# Is this spalted or ambrosia maple



## Dj1225 (Apr 27, 2012)

Hi,
I am clearing some land, and have a few trees that look to possibly be spalted/ambrosia maple. Can you guys have a look and advise if I am correct.

If they are, I think I will take to the saw mill and keep the lumber.

Thanks
Dave


----------



## pjones46 (Mar 1, 2011)

Going to guess by looking at the butts that is ambrosia but really unable to tell unless it's milled.


----------



## ArlinEastman (May 22, 2011)

That is for sure Ambrosia, however, Ambrosia can spalt since it is maple and the effect is wonderful.

Also I am envious I have never turned it before just seen lots of it.


----------



## rwe2156 (May 7, 2014)

I think you're in for a treat when its opened up.
Keep it flitched when you have it sawn so a ww'er can buy sequential boards.
I think you've got some $$ sitting there.


----------



## WDHLT15 (Aug 15, 2011)

Definitely ambrosia maple. For it to be spalt, the trees would have to have been dead for a while. They look like they are fresh cut, and that they were alive and growing at the time of harvest.

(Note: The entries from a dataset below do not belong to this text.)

-- ==== Sys2Proof/Machine/Tile.lean ====
section
/-! DEFINITION. The tile table and the copy engine: TILE instructions, landing, draining and faults of rows
(11_isa_memory R170 to R182). -/

namespace Sys2Proof.Machine

/-! ### Tiles -/

/-- The block of a warp with its number. -/
def State.blockOf (s : State) (W : Warp) : Option (Nat × Block) :=
  match W.block with
  | none => none
  | some b => (sget s.blocks b).map (fun B => (b, B))

/-- Tile `t` of a warp's block; none where absent, out of range, or in a sapling warp (R170). -/
def State.tileOf (s : State) (W : Warp) (t : Nat) : Option Tile :=
  if 64 ≤ t then none else (s.blockOf W).bind (fun e => sget e.2.tiles t)

/-- A tile of a block. -/
def State.tile (s : State) (b t : Nat) : Option Tile := (sget s.blocks b).bind (fun B => sget B.tiles t)

/-- Changes a tile of a block. -/
def State.modTile (s : State) (b t : Nat) (f : Tile → Tile) : State :=
  s.modBlock b (fun B => { B with tiles := smod B.tiles t f })

/-- Row bytes of a tile (R171). -/
def Tile.rowBytes (t : Tile) : Nat := Sys2Proof.Machine.rowBytes t.fmt t.plane t.k

/-- First key of a row of a tile in block scratch (R171). -/
def Block.rowKey (B : Block) (t : Tile) (row : Nat) : Nat := B.scratchKey (t.off + row * t.rowBytes)

/-- The automatic transitions of R173. -/
def Tile.settle (t : Tile) : Tile :=
  if t.cmds = 0 ∧ t.state = .draining then { t with state := .ready }
  else if t.cmds = 0 ∧ t.state = .filling ∧ t.rows ≤ t.landed then { t with state := .ready }
  else t

/-- The tile-copy fault a tile's fault bit gives the next instruction that names it (R181). -/
def tileFault (x : Nat) (t : Tile) : Option Trap :=
  if t.fault then some { Trap.of 0x12 x with addr := t.faultAddr } else none

/-- A fill is accepted (R173). -/
def Tile.takesFill (t : Tile) (gather : Bool) : Bool :=
  match t.state with
  | .empty => true
  | .filling => gather
  | .ready => t.readers == 0
  | .draining => false

/-- A drain is accepted (R173). -/
def Tile.takesDrain (t : Tile) : Bool := t.state == .ready || t.state == .draining

/-- A reader issues (R173). -/
def Tile.readable (t : Tile) : Bool := t.state == .ready || t.state == .draining

/-- The tile after a command of it is accepted (R173). -/
def Tile.accept (t : Tile) (drain gather : Bool) : Tile :=
  if drain then { t with state := .draining, cmds := t.cmds + 1 }
  else { t with state := .filling, cmds := t.cmds + 1,
                landed := if gather && t.state == .filling then t.landed else 0 }

/-- Commands in a core's copy queue (R174). -/
def State.copyQueue (s : State) (core : Nat) : Nat := (s.cmds.filter (fun e => e.2.core == core)).length

/-! ### Rows in memory -/

/-- The party of a command: the slices that issued it, on its core. -/
def CopyCmd.party (k : CopyCmd) : Party := { core := k.core, w := k.warp, slices := k.slices }

/-- Reads a row as the gang's loads see it: at home on ordered pages, elsewhere through the core's copies, which are filled by whole
aligned 8-byte units (R182, R192). -/
def State.rowRead (s : State) (p : Party) (st : Stand) (parts : List (Nat × Bool × Nat)) : List Byte × State :=
  parts.foldl (fun a x =>
    if x.2.1 then
      let s1 := a.2.atHome p st x.1 x.2.2
      (a.1 ++ s1.bytes x.1 x.2.2, s1)
    else
      let s1 := a.2.fill p.core x.1 x.2.2
      (a.1 ++ (List.range x.2.2).map (fun i => s1.coreByte p.core (x.1 + i)), s1)) ([], s)

/-- Writes a row at home, after the stores that its gang issued before the command and the core's stores to its bytes (R182,
R195). -/
def State.rowWrite (s : State) (p : Party) (tag limit : Nat) (st : Stand) (parts : List (Nat × Bool × Nat)) (l : List Byte) :
    State :=
  (parts.foldl (fun (a : State × List Byte) x =>
    if isRemote x.1 then (a.1, a.2.drop x.2.2) else
    let s1 := (a.1.drain p (homeOf st x.1) x.1 x.2.2 limit).refresh p.core x.1 x.2.2
    let s2 := s1.homeWriteBy p.core tag (((a.2.take x.2.2).zipIdx).map (fun e => (x.1 + e.2, e.1)))
    ({ s2 with poison := clearPoison s2.poison x.1 x.2.2 }, a.2.drop x.2.2)) (s, l)).1

/-- The parts of a row wait for what was issued before their command: rows of earlier commands of the gang, and other accesses
to ordered pages (R155, R182, R195). -/
def State.partsWait (s : State) (p : Party) (ctx : Nat) (write : Bool) (limit : Nat) (parts : List (Nat × Bool × Nat)) : Bool :=
  parts.any (fun x => s.rowsHold p ctx (x.2.1 || write) (if write then .write else .read) x.1 x.2.2 limit) ||
    (partsOrdered parts && (s.orderedGang p.core p.w 0 || s.orderedRows p.core limit || s.orderedAway p.core))

/-! ### Rows in another device's memory (R320, R322, R323) -/

/-- The request of a part of a command's row. -/
def State.partRequest (s : State) (cmd row key : Nat) : Option (Nat × Request) :=
  s.requests.find? (fun e => e.2.who == .row cmd row key)

/-- A part of a row needs nothing more of another device. -/
def State.partReady (s : State) (cmd row : Nat) (p : Nat × Bool × Nat) : Bool :=
  !isRemote p.1 || (match s.partRequest cmd row p.1 with
    | some (_, r) => (match r.answer with
      | some (cls, _, _) => cls == 0
      | none => false)
    | none => false)

/-- The request of the part of a command's row at an address. -/
def State.partAsked (s : State) (cmd row : Nat) (a : DWord) : Option Nat :=
  s.requests.findSome? (fun e => match e.2.who with
    | .row c r k => if c = cmd ∧ r = row ∧ e.2.page + BitVec.ofNat 64 (k % 4096) = a then some k else none
    | _ => none)

/-- What the parts of a command's row meet now; a part that has been asked for stays with its request, whatever has become of its
link or its page since (R322, R323). -/
def State.rowNow (s : State) (id : Nat) (c : CopyCmd) (row : Nat) (a : DWord) : RowRes :=
  (rowChunks c.size).foldl (fun acc p =>
    match acc with
    | .go l =>
      let at_ := a + BitVec.ofNat 64 p.1
      match s.partAsked id row at_ with
      | some k => .go (l ++ [(k, false, p.2)])
      | none =>
        match s.chunkAccess (s.cmdCtx c) c.core c.drain at_ p.2 with
        | .go m => .go (l ++ m)
        | r => r
    | r => r) (.go [])

/-- Asks for the remote parts of a row that have no request, of those on ordered pages only for the first (R155); `data` gives what a
drain writes there. -/
def State.askRow (s : State) (ctx cmd row : Nat) (va : DWord) (parts : List (Nat × Bool × Nat)) (data : Option (Nat → List Byte)) :
    State :=
  let left := parts.zipIdx.filter (fun e => isRemote e.1.1 && (s.partRequest cmd row e.1.1).isNone)
  let turn := (left.find? (fun e => e.1.2.1)).map (·.2)
  let r := (left.filter (fun e => !e.1.2.1 || turn == some e.2)).foldl
    (fun (a : State × List (Nat × Packet)) e =>
      let b := (data.map (fun f => f e.2)).getD []
      let p : Packet :=
        { kind := if data.isSome then 6 else 1, size := e.1.2.2, fn := 0, type := 0, tag := 0, addr := 0, data := numOf b,
          other := 0 }
      let x := a.1.request (.row cmd row e.1.1) ctx e.1.1 ((va + BitVec.ofNat 64 (16 * e.2)) &&& ~~~0xFFF) data.isSome p
      (x.1, a.2 ++ x.2)) (s, [])
  r.1.sendAll r.2

/-- The bytes of a row whose parts are all ready. -/
def State.rowBytes (s : State) (p : Party) (st : Stand) (cmd row : Nat) (parts : List (Nat × Bool × Nat)) : List Byte × State :=
  parts.foldl (fun a x => match a.2.partRequest cmd row x.1 with
    | some (_, r) => (a.1 ++ bytesOf x.2.2 ((r.answer.map (·.2.2)).getD 0), a.2)
    | none => let r := a.2.rowRead p st [x]; (a.1 ++ r.1, r.2)) ([], s)

/-- The requests of a command's row are done with. -/
def State.forgetRow (s : State) (cmd row : Nat) : State :=
  { s with requests := s.requests.filter (fun e => match e.2.who with
      | .row c r _ => !(c == cmd && r == row)
      | _ => true) }

/-- The address of a part of a command's row that a peer refused or whose link lost it (R181, R323). -/
def State.rowRefused (s : State) (cmd : Nat) : Option DWord :=
  s.requests.findSome? (fun e => match e.2.who, e.2.answer with
    | .row c _ k, some (cls, _, _) => if c = cmd ∧ cls ≠ 0 then some (e.2.page + BitVec.ofNat 64 (k % 4096)) else none
    | _, _ => none)

/-! ### Commands -/

/-- The fault R174 and R156 give row addresses, over lanes where the command has them. -/
def rowFault (l : List (Option Nat × DWord)) : Option Trap :=
  let mk (cls : Nat) (bad : List (Option Nat × DWord)) : Option Trap :=
    match bad with
    | [] => none
    | b :: _ => some { Trap.of cls 0 with faulting := maskOf (bad.filterMap (·.1)), addr := b.2 }
  (mk 5 (l.filter (fun e => !(e.2.toNat % 16 == 0)))).orElse (fun _ =>
    (mk 6 (l.filter (fun e => !canonical e.2))).orElse (fun _ => mk 3 (l.filter (fun e => inWindow e.2))))

/-- The memory rows a fill reads at issue, where they can be read (R182). -/
def State.readRows (s : State) (p : Party) (ctx n : Nat) (rows : List (Nat × DWord)) : List (Nat × List Byte) × State :=
  rows.foldl (fun a e => match a.2.rowAccess ctx p.core false e.2 n with
    | .go parts =>
      if parts.any (fun x => isRemote x.1) then a
      else let r := a.2.rowRead p (a.2.ctxStand ctx) parts; (a.1 ++ [(e.1, r.1)], r.2)
    | _ => a) ([], s)

/-- A row that a fill would read at issue waits for the rows of the gang's earlier commands (R155, R182). -/
def State.fillWaits (s : State) (p : Party) (ctx n : Nat) (rows : List (Nat × DWord)) : Bool :=
  rows.any (fun e => match s.rowAccess ctx p.core false e.2 n with
    | .go parts => !parts.any (fun x => isRemote x.1) && s.partsWait p ctx false s.nextId parts
    | _ => false)

/-- Accepts a command of tile `x` once the table and the queue allow (R173, R174); a fill's rows are read now, as the gang's loads,
where they can be (R182). -/
def accept (c : Ctx) (s : State) (x : Nat) (t : Tile) (drain gather : Bool) (mem : Nat) (rows : List (Nat × DWord))
    (values : List (Nat × List Word)) : Res :=
  match s.blockOf c.W with
  | none => .wait s
  | some (b, _) =>
    let n := memRowBytes mem t.k
    let reads := drain = false ∧ values = []
    if (if drain then t.takesDrain else t.takesFill gather) = false ∨ 64 ≤ s.copyQueue c.W.core ∨
        (reads ∧ s.fillWaits c.party c.W.ctx n rows = true) then .wait s
    else
      let (source, s0) := if reads then s.readRows c.party c.W.ctx n rows else ([], s)
      let cmd : CopyCmd :=
        { core := c.W.core, block := b, tile := x, warp := c.w, slices := c.G.slices, drain := drain, fmt := mem, size := n,
          todo := rows, values := values, source := source, fault := none }
      let s1 := { s0 with cmds := sput s0.cmds s0.nextId cmd, nextId := s0.nextId + 1 }
      .done (s1.modTile b x (fun t => t.accept drain gather))

/-- The conversion pair is legal (R177); a plane tile of an odd number of groups has no memory rows of whole Palush blocks. -/
def pairLegal (drain : Bool) (mem : Nat) (t : Tile) : Bool :=
  (if drain then drainLegal mem t.fmt t.plane else fillLegal mem t.fmt t.plane) &&
    !(isPalush mem && t.k % 32 != 0)

/-- Signature of a copy command: illegal where the tile is absent or the formats do not pair (R170, R177). -/
def copySig (drain gather : Bool) (x y : Nat) (z : Opnd) (c : Ctx) (s : State) : Sig :=
  { Sig.plain with
    srcs := [(.s y 2, some 1), (z, some 2)], types := List.range 20, imms := if gather then 2 else 0, cache := true
    legal := match s.tileOf c.W x with
      | none => false
      | some t => pairLegal drain (c.h.typeOr t.fmt) t }

/-- TCOPY and TSTORE: every row of the tile, at a stride (R175). A stride that is no multiple of 16 shows in the rows' addresses alone,
so that a tile of one row takes any (assumption 98). -/
def copyBody (drain : Bool) (x y z : Nat) (c : Ctx) (s : State) : Res :=
  match s.tileOf c.W x with
  | none => .wait s
  | some t =>
    let base := c.sread2 s y
    let stride := (c.sread s z).toNat
    let rows := (List.range t.rows).map (fun i => (i, base + BitVec.ofNat 64 (i * stride)))
    match rowFault (rows.map (fun r => (none, r.2))) with
    | some f => .trap s f
    | none =>
      match tileFault x t with
      | some f => .trap s f
      | none => accept c s x t drain false (c.h.typeOr t.fmt) rows []

/-- TGATHER and TSCATTER: one row per active lane (R176). -/
def gatherBody (drain : Bool) (x y z : Nat) (c : Ctx) (s : State) : Res :=
  match s.tileOf c.W x with
  | none => .wait s
  | some t =>
    if c.act = 0 then .done s
    else
      let mem := c.h.typeOr t.fmt
      let base := c.sread2 s y
      let row0 := immNat (0#0 : BitVec 0) c.h.imms
      let lanes := lanesOf c.act
      let addr (l : Nat) : DWord := base + BitVec.ofNat 64 ((c.W.vget z l).toNat * memRowBytes mem t.k)
      match rowFault (lanes.map (fun l => (some l, addr l))) with
      | some f => .trap s f
      | none =>
        let far := lanes.filter (fun l => decide (t.rows ≤ row0 + l))
        if far.isEmpty = false then .trap s { Trap.of 0x11 x with faulting := maskOf far }
        else
          match tileFault x t with
          | some f => .trap s f
          | none => accept c s x t drain (!drain) mem (lanes.map (fun l => (row0 + l, addr l))) []

/-- TCOPY. -/
def execTcopy (x y z : BitVec 7) (s : State) : Out :=
  issueWith (copySig false false x.toNat y.toNat (.s z.toNat 1)) (copyBody false x.toNat y.toNat z.toNat) s

/-- TSTORE. -/
def execTstore (x y z : BitVec 7) (s : State) : Out :=
  issueWith (copySig true false x.toNat y.toNat (.s z.toNat 1)) (copyBody true x.toNat y.toNat z.toNat) s

/-- TGATHER. -/
def execTgather (x y z : BitVec 7) (s : State) : Out :=
  issueWith (copySig false true x.toNat y.toNat (.v z.toNat 1)) (gatherBody false x.toNat y.toNat z.toNat) s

There will be some spectacular lumber.


----------



## Dj1225 (Apr 27, 2012)

Ok this is great news. I do not do much turning, but I know this particular type of wood is desirable. If I want to do some for bowls, do I just cut some pieces say 12 inch, and then band saw in half. I know you have to avoid the pith.Or should I just keep,some in log format. Thanks in advance.
Dave


----------



## ArlinEastman (May 22, 2011)

Dave

Guys like me who do turning want our bowls at least 6" wide and 3" deep or like this 6×6x3 up to 14×14x5 and not much less then 2" thick. Then there are spindles which most everyone wants 3×3x12 up to 8×8x16 and nothing below 3" thick.


----------